Port-au-Prince's Champ de Mars camp, the most visible of the hundreds of remaining camps of Haitians rendered homeless by the 2010 earthquake, saw its first set of forced evictions on April 4.

The tent camp in Haiti's capital city fills the central plaza across the street from the collapsed National Palace, a key government building that used to house the office of Haiti's president.

About 21 camp residents, including [Narcysse] Lud, woke up on March 29 to find their names on a notice warning that their makeshift shelters would be torn down. They were told they had three days to pick up all of their belongings and clear out of the camp.

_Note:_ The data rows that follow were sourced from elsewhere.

-- ==== Sys2Proof/Machine/Saffron.lean ====
section
/-!
DEFINITION. Saffron (R207 to R229): its commands, which unit takes which record, one step on one record, loads of
factors and programs, failures and completion.
-/
namespace Sys2Proof.Machine

/-! ### The command (R209, R211) -/

def sOp (c : List Byte) : Nat := le c 1 1
def sRule (c : List Byte) : Nat := le c 2 1
def sFlag (c : List Byte) (i : Nat) : Bool := bit (le c 3 1) i
def sRows (c : List Byte) : Nat := le c 4 4
def sRowRecs (c : List Byte) : Nat := le c 8 4
def sFactor (c : List Byte) : Nat := bits (le c 12 1) 0 3
def sRecBase (c : List Byte) : Nat := le c 16 8
def sRecStride (c : List Byte) : Nat := le c 24 8
def sGradBase (c : List Byte) : Nat := le c 32 8
def sGradStride (c : List Byte) : Nat := le c 40 8
def sFmt (c : List Byte) : Nat := le c 48 2
def sScaleOff (c : List Byte) : Int := sextInt (le c 52 4) 32
def sScaleStride (c : List Byte) : Nat := le c 56 4
def sHyper (c : List Byte) : List W32 := (List.range 8).map (fun i => BitVec.ofNat 32 (le c (80 + 4 * i) 4))
/-- A PROG_LOAD's micro-ops, kept behind its 128 bytes. -/
def sProg (c : List Byte) : List W32 :=
  (List.range ((c.length - 128) / 4)).map (fun i => BitVec.ofNat 32 (le c (128 + 4 * i) 4))

/-- The gradient formats of R211. -/
def sFmtOk (f : Nat) : Bool :=
  !(fwBad f) && (fwElem f = 0 || fwElem f = 1 || fwElem f = 4) && (!(fwBs f) || fwElem f = 4)

/-- Bytes of an element, and scale bytes of a record. -/
def sElem (c : List Byte) : Nat := elemBits (fwFmt (sFmt c)) / 8
def sScales (c : List Byte) : Nat := if fwBs (sFmt c) then 32 / fwBlock (sFmt c) else 0

/-- Addresses of record (r, j), of its gradient and of its scale bytes. -/
def recVa (c : List Byte) (r j : Nat) : Nat := sRecBase c + r * sRecStride c + 256 * j
def gradVa (c : List Byte) (r j : Nat) : Nat := sGradBase c + r * sGradStride c + 32 * sElem c * j
def scaleVa (c : List Byte) (r j : Nat) : Int :=
  (sGradBase c : Int) + sScaleOff c + ((r * sScaleStride c + sScales c * j : Nat) : Int)

/-- A field of a load that must be 0 is not. -/
def loadBad (c : List Byte) : Bool :=
  (if sOp c = 2 then sRule c ≠ 0 else le c 12 1 ≠ 0) || le c 3 1 ≠ 0 || le c 4 8 ≠ 0 || le c 13 3 ≠ 0 ||
  le c 24 104 ≠ 0

/-- An UPDATE's addresses are addresses: bits [63:57] are 0 (R209). -/
def basesOk (c : List Byte) : Bool := decide (sRecBase c < 2 ^ 57) && decide (sGradBase c < 2 ^ 57)

/-- An UPDATE's counts, and its addresses, lie in R209's ranges. -/
def sizesOk (c : List Byte) : Bool :=
  1 ≤ sRows c && decide (sRows c ≤ 2 ^ 24) && 1 ≤ sRowRecs c && decide (sRowRecs c ≤ 2 ^ 24) &&
    decide (sRows c * sRowRecs c < 2 ^ 32) && basesOk c

/-- A PROG_LOAD's target is a program slot. -/
def progTarget (c : List Byte) : Bool := 16 ≤ sRule c && decide (sRule c < 32)

/-- R209's table is broken, or a count is out of range. -/
def sBad (c : List Byte) : Bool :=
  le c 0 1 ≠ 1 || sOp c = 0 || decide (3 < sOp c) || decide (2 ^ 57 ≤ sRecBase c) || decide (8 ≤ le c 12 1) ||
  (if sOp c = 1 then
    decide (16 ≤ le c 3 1) || !(sizesOk c) || le c 13 3 ≠ 0 || le c 50 2 ≠ 0 || le c 60 4 ≠ 0 || le c 112 16 ≠ 0
  else loadBad c)

/-! ### Slots (R221) -/

/-- The Saffron units. -/
def safUnits : List Nat := List.range 12

def factorValid (w : World) (s : Nat) : Bool := safUnits.all (fun u => (mget w.saf.factors (8 * u + s)).isSome)
def progValid (w : World) (s : Nat) : Bool := safUnits.all (fun u => (mget w.saf.progs (16 * u + s)).isSome)

/-- A rule that an UPDATE may name (R212). -/
def ruleArmed (w : World) (rule : Nat) : Bool :=
  if rule < 4 then fld w rSAF_CFG rule 1 = 1
  else 16 ≤ rule && decide (rule < 32) && fld w rSAF_CFG 4 1 = 1 && progValid w (rule - 16)

/-- R212's VERSION_MISMATCH of an UPDATE. -/
def updateBad (w : World) (c : List Byte) : Bool :=
  let al := if sRule c = 3 then 2048 else 256
  !(ruleArmed w (sRule c)) || !(sFmtOk (sFmt c)) || sRecBase c % al ≠ 0 || sRecStride c % al ≠ 0 ||
  (sRule c = 3 && (sRowRecs c % 8 ≠ 0 || decide (8 < sFactor c + sRowRecs c / 8) ||
    !((List.range (sRowRecs c / 8)).all (fun i => factorValid w (sFactor c + i)))))

/-! ### Release (R212) -/

/-- Every page of a range is mapped and NORMAL, and its objects are not gone (R327). -/
def rangeNormal (w : World) (ctx va n stamp : Nat) : Bool :=
  !(rangeGone w ctx va n stamp) && (vaPages va n).all (fun p => match walk w ctx p with
    | .ok l => pteAttr l.pte = 0
    | .error _ => false)

/-- The byte ranges of an UPDATE, row by row: records, and gradients and scales where the format gives their size. -/
def updateRanges (c : List Byte) : List (Int × Nat) :=
  (List.range (sRows c)).flatMap (fun r => ((recVa c r 0 : Nat), 256 * sRowRecs c) ::
    (if sFmtOk (sFmt c) then
      [((gradVa c r 0 : Nat), 32 * sElem c * sRowRecs c), (scaleVa c r 0, sScales c * sRowRecs c)] else []))

def rangesNormal (w : World) (ctx stamp : Nat) (rs : List (Int × Nat)) : Bool :=
  rs.all (fun r => r.2 = 0 || (0 ≤ r.1 && rangeNormal w ctx r.1.toNat r.2 stamp))

def safReject (k st : Nat) (w : World) : World := finWork k st (bump w rSAF_REJECT 1)

/-- Adds a checked command to the units, at its place in release order. -/
def safAdd (k : Nat) (x : Work) (c : List Byte) (poison : Bool) (w : World) : World :=
  let s : SafCmd :=
    { work := k, ctx := x.ctx, cmd := c, flags := 0, poison := poison, version := false, gone := false, failed := []
      waits := [], skipped := [], done := [], loaded := [] }
  let earlier (c : SafCmd) : Bool := (getWork w c.work).any (fun y => y.order < x.order)
  { w with saf := { w.saf with cmds := w.saf.cmds.takeWhile earlier ++ [s] ++ w.saf.cmds.dropWhile earlier } }

/-- The command of a work that the units hold. -/
def safOf (w : World) (k : Nat) : Option SafCmd := w.saf.cmds.find? (·.work = k)

def updSaf (k : Nat) (f : SafCmd → SafCmd) (w : World) : World :=
  { w with saf := { w.saf with cmds := w.saf.cmds.map (fun c => if c.work = k then f c else c) } }

/-! ### Units and order (R213) -/

/-- The unit that takes what lies at a physical address. -/
def unitOf (w : World) (pa : Nat) : Nat :=
  if inHbm pa then stackOf w pa else (pa - 0x1000000000000) / 4096 % 12

/-- The unit of record number `i` of an UPDATE; none while its page is not in memory. -/
def recUnit (w : World) (s : SafCmd) (i : Nat) : Option Nat :=
  (vaRead w s.ctx (recVa s.cmd (i / sRowRecs s.cmd) (i % sRowRecs s.cmd))).map (unitOf w)

def recCount (s : SafCmd) : Nat := sRows s.cmd * sRowRecs s.cmd

/-- Has a unit finished a command? -/
def unitDone (w : World) (s : SafCmd) (u : Nat) : Bool :=
  if sOp s.cmd = 1 then
    (List.range (recCount s)).all (fun i => s.done.contains i || (match recUnit w s i with
      | some v => v ≠ u
      | none => false))
  else s.loaded.contains u

/-- A command released earlier has not been checked yet. -/
def uncheckedBefore (w : World) (k : Nat) : Bool :=
  w.fe.works.any (fun y => y.2.kind = 3 && y.2.fin = none && (safOf w y.1).isNone &&
    (getWork w k).any (fun x => y.2.order < x.order))

/-- Has a unit finished every command released before this one? -/
def unitReached (w : World) (k u : Nat) : Bool :=
  (w.saf.cmds.takeWhile (fun s => s.work ≠ k && !((getWork w s.work).any (fun y =>
    (getWork w k).any (fun x => x.order < y.order))))).all (fun s => unitDone w s u) && !(uncheckedBefore w k)

/-- A unit's slot is no longer valid. -/
def dropLoad (c : List Byte) (u : Nat) (w : World) : World :=
  if sOp c = 2 then { w with saf := { w.saf with factors := mdel w.saf.factors (8 * u + sFactor c) } }
  else { w with saf := { w.saf with progs := mdel w.saf.progs (16 * u + (sRule c - 16)) } }

/-- A load that stops leaves its slot invalid in every unit that has not finished its copy (R221), once those units have
finished the commands released before it. -/
def stopLoad (k : Nat) (c : List Byte) (loaded : List Nat) (w : World) : Bool × World :=
  let us := safUnits.filter (fun u => !(loaded.contains u))
  if us.all (unitReached w k) then (true, forAll us (dropLoad c) w) else (false, w)

/-- A command stopped before its check: a load still leaves its slot invalid. -/
def stopUnchecked (k : Nat) (x : Work) (w : World) : World :=
  let loads := sOp x.cmd = 2 || (sOp x.cmd = 3 && progTarget x.cmd)
  if sBad x.cmd || !loads then finStopped k w
  else
    let r := stopLoad k x.cmd [] w
    if r.1 then finStopped k r.2 else w

/-- Releases a command of one op to the units. One stopped before that ends at once. A structure of another version, or of
a reserved op, names no range. -/
def safStart (op : Nat) (f : Nat → Work → World → World) (k : Nat) (w : World) : World :=
  match workRuns w k 3 with
  | none => w
  | some x =>
    if (safOf w k).isSome then w
    else if x.stop ≠ none then stopUnchecked k x w
    else if le x.cmd 0 1 ≠ 1 || sOp x.cmd = 0 || 3 < sOp x.cmd then safReject k stVersion w
    else if sOp x.cmd ≠ op then w
    else f k x w

/-- UPDATE's check, OBJECT_GONE before VERSION_MISMATCH (R13). DESIGN CHOICE: a base with bits above 56 names no range, so
it is a broken field only. -/
def safUpdate (k : Nat) (x : Work) (w : World) : World :=
  if basesOk x.cmd && !(rangesNormal w x.ctx x.stamp (updateRanges x.cmd)) then safReject k stObjGone w
  else if sBad x.cmd || updateBad w x.cmd then safReject k stVersion w
  else safAdd k x x.cmd false w

def execUpdate (k : Nat) (s : State) := run (safStart 1 safUpdate k) s

def factorLoad (k : Nat) (x : Work) (w : World) : World :=
  if sRecBase x.cmd < 2 ^ 57 && !(rangeNormal w x.ctx (sRecBase x.cmd) 131072 x.stamp) then safReject k stObjGone w
  else if sBad x.cmd || sRecBase x.cmd % 256 ≠ 0 then safReject k stVersion w
  else safAdd k x x.cmd false w

def execFactorLoad (k : Nat) (s : State) := run (safStart 2 factorLoad k) s

/-- PROG_LOAD reads the program and checks it (R222). A page that is not here is waited for. A program that holds poison
cannot be checked: each unit meets the poison as it copies it. DESIGN CHOICE: the check's reads train unit 0's detectors
(R241), since one read serves every unit's check. -/
def progLoad (k : Nat) (x : Work) (w : World) : World :=
  let src := sRecBase x.cmd
  if 2 ^ 57 ≤ src then safReject k stVersion w else
  let ok (n : Nat) (w : World) : VaState × World :=
    if rangeNormal w x.ctx src n x.stamp then (let r := rangeState x.ctx src n false (some k) w; (r.1.1, r.2)) else (.fault 1 0, w)
  let head := ok 4 w
  match head.1 with
  | .waits => head.2
  | .fault _ _ => safReject k stObjGone head.2
  | .ready =>
    let h := streamRead bySaffron 0x050 0 x.ctx src 4 head.2
    let n := le h.1 1 1
    if (poisonAt h.2 x.ctx src 4).isSome then
      if sBad x.cmd || !(progTarget x.cmd) then safReject k stVersion h.2 else safAdd k x x.cmd true h.2
    else if n = 0 || 64 < n then safReject k stVersion h.2
    else
      let body := ok (4 + 4 * n) h.2
      match body.1 with
      | .waits => body.2
      | .fault _ _ => safReject k stObjGone body.2
      | .ready =>
        let b := streamRead bySaffron 0x050 0 x.ctx (src + 4) (4 * n) body.2
        let poison := (poisonAt b.2 x.ctx (src + 4) (4 * n)).isSome
        let bad := sBad x.cmd || le h.1 0 1 ≠ 1 || le h.1 2 2 ≠ 0 || !(progTarget x.cmd) ||
          (!poison && !((sProg (x.cmd ++ b.1)).all microOk))
        if bad then safReject k stVersion b.2 else safAdd k x (x.cmd ++ b.1) poison b.2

The International Organization for Migration, which had maintained a census of camp residents, claimed that those to be evicted had not been within the camp during the last head count. As a result, the IOM said, the residents had no claim to stay in Champ de Mars, and the eviction was legal.

Days later, residents could only watch as local municipal workers dismantled and carted away the bits of tarp, plywood, and corrugated sheet metal that had served as their homes. Haitian National Police members, UN soldiers, and UN police officials oversaw the evictions.